Radiomic-based approaches in the multi-metastatic setting: a quantitative review.

Abstract

Background: Radiomics traditionally focuses on analyzing a single lesion within a patient to extract tumor characteristics, yet this process may overlook inter-lesion heterogeneity, particularly in the multi-metastatic setting. There is currently no established method for combining radiomic features in such settings, leading to diverse approaches with varying strengths and limitations. Our quantitative review aims to illuminate these methodologies, assess their replicability, and guide future research toward establishing best practices, offering insights into the challenges of multi-lesion radiomic analysis across diverse datasets.

Methods: We conducted a comprehensive literature search to identify methods for integrating data from multiple lesions in radiomic analyses. We replicated these methods using either the author's code or by reconstructing them based on the information provided in the papers. Subsequently, we applied these identified methods to three distinct datasets, each depicting a different metastatic scenario.

Results: We compared ten mathematical methods for combining radiomic features across three distinct datasets, encompassing 16,894 lesions in 3,930 patients. Performance was evaluated using the Cox proportional hazards model and benchmarked against univariable analysis of total tumor volume. Results varied by dataset and lesion burden, with no single method consistently outperforming others. In colorectal liver metastases (TCIA-CRLM, 494 lesions in 197 patients), averaging methods showed the highest median performance. In soft tissue sarcoma (TH CR-406/SARC021, 1255 lesions in 545 patients), concatenating radiomic features from multiple lesions exhibited the best performance. In head and neck cancers (TCIA-RADCURE, 15,145 lesions in 3188 patients), total tumor volume remained a strong predictor. These findings highlight dataset-specific influences, including tumor type and lesion burden, on the effectiveness of radiomic feature aggregation methods.

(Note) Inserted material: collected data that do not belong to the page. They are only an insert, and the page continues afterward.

/-- A core fails mid-unit: retired with cause 0x04; the unit runs again from its saved state on the spare (R206). -/
def State.millCoreFail (s : State) (core : Nat) : State :=
  if 17 ≤ core ∨ s.getF (F.MILL_CORE_STATE.at core) = 3 then s
  else
    let b := s.mill.busy.filter (fun b => b.1 = core)
    let msgs := s.mill.msgs.map (fun m =>
      match b.find? (fun b => b.2.1 = m.id) with
      | some x => m.again x.2.2
      | none => if m.core = core + 1 then (if m.slot = 63 then { m with failed := true } else { m with core := 0 }) else m)
    { s with mill := { s.mill with msgs := msgs, busy := s.mill.busy.filter (fun b => b.1 ≠ core) } }.millOut core 4

/-- A core's periodic known-answer test falls due and is queued (R207, R505). -/
def execMillKatDue (core : Nat) (s : State) : Res :=
  .next (if core < 17 ∧ s.getF (F.MILL_CORE_STATE.at core) ≠ 3 then
    s.queueTest { ownTest kMill core false with source := 0 } else s)

/-- A core is withdrawn for its test. -/
def State.millWithdraw (s : State) (core : Nat) : State :=
  let st := s.getF (F.MILL_CORE_STATE.at core)
  let s1 := s.setF F.MILL_CORE_CTL_BUSY 1
  if st = 0 ∧ s.millHeld core = true then s.millDraining core 1
  else if st = 0 then ((s1.setF (F.MILL_CORE_STATE.at core) 2).millStandIn).millRecount
  else if st = 1 then (s1.setF (F.MILL_CORE_STATE.at core) 2).millRecount
  else s1

/-- A core's test ends (R207). -/
def State.millTestDone (s : State) (r : TestReq) (pass : Bool) : State :=
  let st := s.getF (F.MILL_CORE_STATE.at r.unit)
  let s1 := s.setF F.MILL_CORE_CTL_BUSY 0
  let s2 := if pass then s1.setN (R.MILL_CORE_TESTED + r.unit * 4294967296) s.timeWord else s1
  let s3 :=
    if st = 2 then (if pass then s2.millBack r.unit else s2.millRetire r.unit 2)
    else if st = 3 ∧ r.restore = true ∧ pass = true then s2.millBack r.unit
    else if pass then s2
    else if st = 5 then s2.millRetire r.unit 2
    else s2.satF (F.MILL_CORE_FAULTS.at r.unit)
  if r.source = 2 then s3.setF F.MILL_CORE_CTL_STATUS (if pass then 0 else 0x4090) else s3

/-! ### Randomness (R201, R202) -/

/-- The DRBG reseeds from a healthy source. -/
def State.drbgReseed (s : State) : State :=
  ({ s with mill := { s.mill with gens := 0 } }.satF F.MILL_RNG_RESEEDS).setF F.MILL_RNG_OVERDUE 0

/-- A second has passed, or the source is healthy again: the DRBG reseeds (R201). -/
def execDrbgReseed (s : State) : Res := .next s.drbgReseed

/-- One generate request of n times 8 bytes; the DRBG reseeds after 2^20 of them (R201). What it generates is free. -/
def State.generate (s : State) (n : Nat) : List Byte × State :=
  let (l, s1) := State.drawBytes n s
  let s2 := { s1 with mill := { s1.mill with gens := s1.mill.gens + 1 } }
  (l, if 2 ^ 20 ≤ s2.mill.gens then s2.drbgReseed else s2)

/-- BL-08: the start-up samples have passed, the DRBG is instantiated, and the per-boot context key is drawn (R201, R204). -/
def State.drbgStart (s : State) : State :=
  let (k, s1) := { s with mill := { s.mill with gens := 0 } }.generate 4
  { s1 with mill := { s1.mill with ctxKey := k } }.setF F.MILL_RNG_READY 1

/-- A core's mask generator takes 32 bytes from the DRBG (R200). -/
def State.maskSeed (s : State) (core : Nat) : State :=
  let (k, s1) := s.generate 4
  { s1 with mill := { s1.mill with seeds := s1.mill.seeds.set core k, since := s1.mill.since.set core 0 } }

/-- A health test fails: the samples are discarded and generating goes on (R202). -/
def execRngHealthFail (s : State) : Res :=
  .next ((s.setF F.MILL_RNG_HEALTH_FAIL 1).alarm blkMILL 0 0 0 [])

/-- No healthy reseed for 10 s (R202). -/
def execReseedOverdue (s : State) : Res :=
  .next ((s.setF F.MILL_RNG_OVERDUE 1).alarm blkMILL 0 0 0 [])

/-! ### Locks (R205, R206) -/

/-- The core a lock request would get now. -/
def State.lockPick (s : State) (core : Nat) : Option Nat :=
  if 2 ≤ (s.millCores 5).length then none
  else if core = 0x1F then
    match s.millCores 1 with
    | c :: _ => some c
    | [] => (s.millCores 0).getLast?
  else if core < 17 ∧ s.getF (F.MILL_CORE_STATE.at core) < 2 then some core
  else none

/-- Grant a lock of a core to a holder of R205. -/
def State.lockGrant (s : State) (core holder : Nat) : State :=
  ((s.setF (F.MILL_CORE_STATE.at core) 5).setF (F.MILL_CORE_HOLDER.at core) (holder % 4 + 1)).millRecount

/-- The completion word of a PRIV operation of the Mill (R197). -/
def outcomeWord (outcome core : Nat) : Nat := outcome * 2 ^ 16 + core * 2 ^ 24


/-- Whether another waiting lock request was accepted before Reeve number n (R205). -/
def State.lockBefore (s : State) (n : Nat) : Bool :=
  s.hands.ctxs.any (fun p => p.2.ops.any (fun o =>
    o.op = .priv && o.imm = 0x22 && o.ra.getLsbD 63 && decide (o.n < n)))

/-- The holder code an engine has in MILL_CORE.HOLDER. -/
def Eng.holderCode (e : Eng) : Nat := if e.kind = .strongroom then 1 else e.unit % 3 + 2

/-- The core an engine holds, if any. -/
def State.heldCore (s : State) (h : Nat) : Option Nat :=
  (s.millCores 5).find? (fun c => s.getF (F.MILL_CORE_HOLDER.at c) = h)

/-! ### Key slots (R196 to R198) -/

/-- A key slot; slot 63 is that of a core the caller holds. -/
def State.keySlot (s : State) (h n : Nat) : KeySlot :=
  if n = 63 then
    match s.heldCore h with
    | some c => s.mill.clear.get c
    | none => default
  else s.mill.slots.get n

/-- Put a key slot; slot 63 is that of a core the caller holds. -/
def State.putSlot (s : State) (h n : Nat) (k : KeySlot) : State :=
  if n = 63 then
    match s.heldCore h with
    | some c => { s with mill := { s.mill with clear := s.mill.clear.set c k } }
    | none => s
  else { s with mill := { s.mill with slots := s.mill.slots.set n k } }

/-- The material of a slot: its two shares together (R196). -/
def KeySlot.material (k : KeySlot) : List Byte := xorBytes k.share k.mask

/-- Material length of a KIND. -/
def kindLen (k : Nat) : Nat := if k = 1 then 32 else if k = 2 then 64 else if k = 3 then 96 else 0

/-- Whether a slot may take a KIND, wrapped or clear (R197). -/
def kindFits (slot kind : Nat) (clear : Bool) : Bool :=
  if clear then slot = 63
  else (decide (1 ≤ slot) && decide (slot ≤ 62) && (kind = 1 || kind = 2)) ||
    (decide (0x100 ≤ slot) && decide (slot ≤ 0x1FF) && kind = 3)

/-- Whether XTS halves are equal. -/
def halvesEqual (kind : Nat) (m : List Byte) : Bool :=
  decide (2 ≤ kind) && m.take 32 = (m.drop 32).take 32

/-- Store material in a slot, as two shares: a mask from the DRBG, and what it leaves (R196, R200). -/
def State.keyStore (s : State) (slot kind ident : Nat) (m : List Byte) : State :=
  let (r, s1) := s.generate ((m.length + 7) / 8)
  let mask := r.take m.length
  let k : KeySlot := { state := 1, kind := kind, ident := ident, seq := s.now, share := xorBytes m mask, mask := mask }
  (s1.putSlot 1 slot k).tick
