-- ==== Sys2Proof/Machine/Ack.lean ====
section
/-! DEFINITION. Acknowledging what the Carrier has received (R360), and releasing acknowledgements that waited for the
partner (R370). -/
namespace Sys2Proof.Machine

/-- One item of an ACK (R360): SEQ, KIND 1 STATUS, its status and detail. KIND 2 MISSING: the received segments. -/
structure AckItem where
  seq : Nat
  kind : Nat
  status : Status
  detail : Nat
  map : Nat
  deriving DecidableEq, Repr

/-- The bytes of an item. -/
def AckItem.bytes (x : AckItem) : List Byte :=
  leBytes 4 x.seq ++ leBytes 1 x.kind ++ leBytes 1 0 ++ leBytes 2 x.status ++ leBytes 8 x.detail ++ leBytes 16 x.map

/-- The body of an ACK (R360). -/
def ackBody (epoch cum sack ce : Nat) (items : List AckItem) : List Byte :=
  leBytes 4 epoch ++ leBytes 4 cum ++ leBytes 8 sack ++ leBytes 4 ce ++ leBytes 2 items.length ++ leBytes 2 0 ++
    items.flatMap AckItem.bytes

/-- Whether a SEQ of the window is acknowledged: it has taken effect or was refused, and does not wait for the
partner. -/
def Peer.acked (p : Peer) (seq : Nat) : Bool := p.taken.contains seq && !p.unacked.any (fun u => u.1 = seq)

/-- CUM: the first SEQ of the window that is not acknowledged. -/
def Peer.cum (p : Peer) : Nat :=
  ((upto 1024).find? (fun i => !p.acked (p.floor + i))).elim (p.floor + 1024) (fun i => p.floor + i)

/-- SACK: the 64 SEQs after CUM. -/
def Peer.sack (p : Peer) : Nat :=
  (upto 64).foldl (fun n i => if p.acked (p.cum + 1 + i) then n + 2 ^ i else n) 0

/-- Send an ACK to a peer entry, with items (R360). It takes no SEQ and is not kept. -/
def State.carAck (s : State) (i : Nat) (items : List AckItem) : State :=
  let p := s.peerAt i
  let body := ackBody p.rxEpoch p.cum p.sack p.ce items
  let s1 := (s.putPeer i { p with got := 0, ce := 0 }).carOut (s.peerNum i) 0x04 (if 65536 ≤ i then 16 else 0) p.txEpoch 0 0 body
  if i < 65536 then s1.addN (R.FABRIC_P_TX_BYTES + 64 * (p.port % 4)) (body.length + 36) else s1

/-- One more message to acknowledge: an ACK goes after 16 (R360). -/
def State.carGot (s : State) (i : Nat) : State :=
  let p := s.peerAt i
  let s1 := s.putPeer i { p with got := p.got + 1 }
  if 16 ≤ p.got + 1 then s1.carAck i [] else s1

/-- An ACK built without an entry (R364): the outbox names the node above all peer numbers. -/
def State.carAckBare (s : State) (h : CarHdr) (st : Status) : State :=
  s.carOut (2 ^ 32 + h.node) 0x04 (if h.port = 8 then 16 else 0) 0 0 0 (ackBody h.epoch 0 0 0 [(⟨h.seq, 1, st, 0, 0⟩ : AckItem)])

/-- Writes whose bytes now stand in the partner's MIRROR, or need not, may be acknowledged (R370). -/
def State.carRelease (s : State) : State :=
  s.car.peers.foldl (fun s p =>
    let left := p.2.unacked.filter (fun u => decide (s.cf.acked < u.2) && s.mirrors)
    if left.length = p.2.unacked.length then s
    else
      let s1 := s.putPeer p.1 { s.peerAt p.1 with unacked := left }
      s1.carGot p.1) s

end Sys2Proof.Machine
end

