-- ==== Sys2Proof/Machine/Folio.lean ====
section
/-! DEFINITION. Sending on the magazine ports (R381 to R384): folios, what is kept until it is acknowledged, and the
latched status of a task (R388). Shared by the Docket and the Toll. -/
namespace Sys2Proof.Machine

/-- The link of a magazine port. -/
def State.magPort (s : State) (p : Nat) : MagPort := s.mag.ports.get p

/-- Put the link of a magazine port. -/
def State.putMagPort (s : State) (p : Nat) (x : MagPort) : State := { s with mag := { s.mag with ports := s.mag.ports.set p x } }

/-- A task register (R388). -/
def State.magTask (s : State) (p r : Nat) : MagTask := s.mag.tasks.get (p * 64 + r)

/-- Put a task register. -/
def State.putMagTask (s : State) (p r : Nat) (x : MagTask) : State :=
  { s with mag := { s.mag with tasks := s.mag.tasks.set (p * 64 + r) x } }

/-- A field of port p. -/
def magF (f : Fld) (p : Nat) : Fld := f.win 0x100 p

/-- STATE of a port (R401). -/
def State.magState (s : State) (p : Nat) : Nat := s.getF (magF F.MAGPORT_P_LINK_STATE p)

/-- Whether a port carries tasks: UP or HALF. -/
def State.magUp (s : State) (p : Nat) : Bool := s.magState p = 4 || s.magState p = 5

/-- Whether a feature is accepted on a port (R43, R47): words 0 and 3 are negotiated. -/
def State.magFeat (s : State) (p n : Nat) : Bool :=
  if n < 32 then (s.getF (magF F.MAGPORT_P_FEAT_WORD0 p)).testBit n
  else if 96 ≤ n ∧ n < 128 then (s.getF (magF F.MAGPORT_P_FEAT_WORD3 p)).testBit (n - 96)
  else false

/-- The sync mark (R381). -/
def syncMark : Nat := 0x5A3C96E10F7BC248

/-- The bytes of a folio (R381). -/
def folioBytes (type flags task seq ack ofs credit : Nat) (data : List Byte) : List Byte :=
  let h := leBytes 1 type ++ leBytes 1 flags ++ leBytes 1 task ++ leBytes 1 0 ++ leBytes 4 data.length ++ leBytes 4 seq ++
    leBytes 4 ack ++ leBytes 8 ofs ++ leBytes 4 credit
  leBytes 8 syncMark ++ h ++ leBytes 4 (crc32c h) ++ data ++ (if data.isEmpty then [] else leBytes 4 (crc32c data))

/-- The ACK field: the highest SEQ received in order, all ones before any (R381). -/
def MagPort.ackField (x : MagPort) : Nat := if x.rxNext = 0 then 0xFFFFFFFF else x.rxNext - 1

/-- Put one folio on the wire. CREDIT, the head's own free buffer, is a free value (assumption log 8). -/
def State.folioWire (s : State) (p : Nat) (m : MagOut) (resend : Bool) : State :=
  let x := s.magPort p
  let b := folioBytes m.type (m.flags + b2n resend) m.task m.seq x.ackField m.ofs (Config.magCredit p).toNat m.data
  (s.addF (magF F.MAGPORT_P_FOLIOS_TX_ALL p) 1).send (.folio p b)

/-- Whether a folio may go: at most 128 stand unacknowledged, and a DATA folio needs the receiver's credit (R384). -/
def MagPort.mayGo (x : MagPort) (m : MagOut) : Bool :=
  decide ((x.out.filter (fun y => y.sent)).length < 128) && (m.type ≠ 0x12 || decide (m.data.length ≤ x.credit * 65536))

/-- Send what waits, in order, as far as R384 lets it go. -/
def State.magPump (p : Nat) : List MagOut → State → State
  | [], s => s
  | m :: r, s =>
    let x := s.magPort p
    if m.sent then State.magPump p r s
    else if x.mayGo m then
      let y := { x with out := x.out.map (fun o => if o.seq = m.seq then { o with sent := true } else o) }
      State.magPump p r ((s.putMagPort p y).folioWire p m false)
    else s

/-- Pump a port. -/
def State.magFlow (s : State) (p : Nat) : State := State.magPump p (s.magPort p).out s

/-- Send a folio on a port: it takes the next SEQ and is kept until it is acknowledged (R384). -/
def State.magSend (s : State) (p type flags task ofs : Nat) (data : List Byte) : State :=
  let x := s.magPort p
  let m : MagOut := { seq := x.txSeq, type := type, flags := flags, task := task, ofs := ofs, data := data, sent := false }
  (s.putMagPort p { x with txSeq := x.txSeq + 1, out := x.out ++ [m] }).magFlow p

/-- Send a folio that takes no SEQ and is not kept: ACK and RESEND_REQ (assumption log 33). -/
def State.magBare (s : State) (p type : Nat) (data : List Byte) : State :=
  s.folioWire p { seq := (s.magPort p).txSeq, type := type, flags := 0, task := 0, ofs := 0, data := data, sent := true } false

/-- Acknowledge (R384). -/
def State.magAck (s : State) (p : Nat) : State := s.magBare p 0x03 []

/-- Data of a task as DATA folios of at most 65,536 bytes; the last carries LAST where the transfer is whole (R389). -/
def State.magData (s : State) (p task : Nat) (whole : Bool) (data : List Byte) : State :=
  let n := (data.length + 65535) / 65536
  let go := (upto n).foldl (fun (a : List Byte × State) i =>
    (a.1.drop 65536, a.2.magSend p 0x12 (if whole = true ∧ i + 1 = n then 2 else 0) task (i * 65536) (a.1.take 65536))) (data, s)
  go.2

/-- The 32-byte status block of a magazine task (R388). -/
def taskBlock (st det bytes reeve client : Nat) : List Byte :=
  leBytes 2 st ++ leBytes 2 0 ++ leBytes 4 det ++ leBytes 4 bytes ++ leBytes 4 0 ++ leBytes 8 reeve ++ leBytes 8 client

/-- Send the TASK_STATUS of a latched register, where the port is up; otherwise it goes once it is (R400). -/
def State.magStatusSend (s : State) (p r : Nat) : State :=
  let t := s.magTask p r
  if s.magUp p then
    (s.putMagTask p r { t with statSeq := (s.magPort p).txSeq + 1 }).magSend p 0x11 0 r 0 t.block
  else s

/-- Latch a status in a task register and send it (R388). -/
def State.magStatus (s : State) (p r : Nat) (st : Status) (block : List Byte) : State :=
  let t := s.magTask p r
  (s.putMagTask p r { t with state := 2, tag := 0, status := st, block := block ++ t.extra, statSeq := 0 }).magStatusSend p r

end Sys2Proof.Machine
end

Conclusions: Radiomic features can be effectively selected or combined to estimate patient-level outcomes in multi-metastatic patients, though the approach varies by metastatic setting. Our study fills a critical gap in radiomics research by examining the challenges of radiomic-based analysis in this setting. Through a comprehensive review and rigorous testing of different methods across diverse datasets representing unique metastatic scenarios, we provide valuable insights into effective radiomic analysis strategies.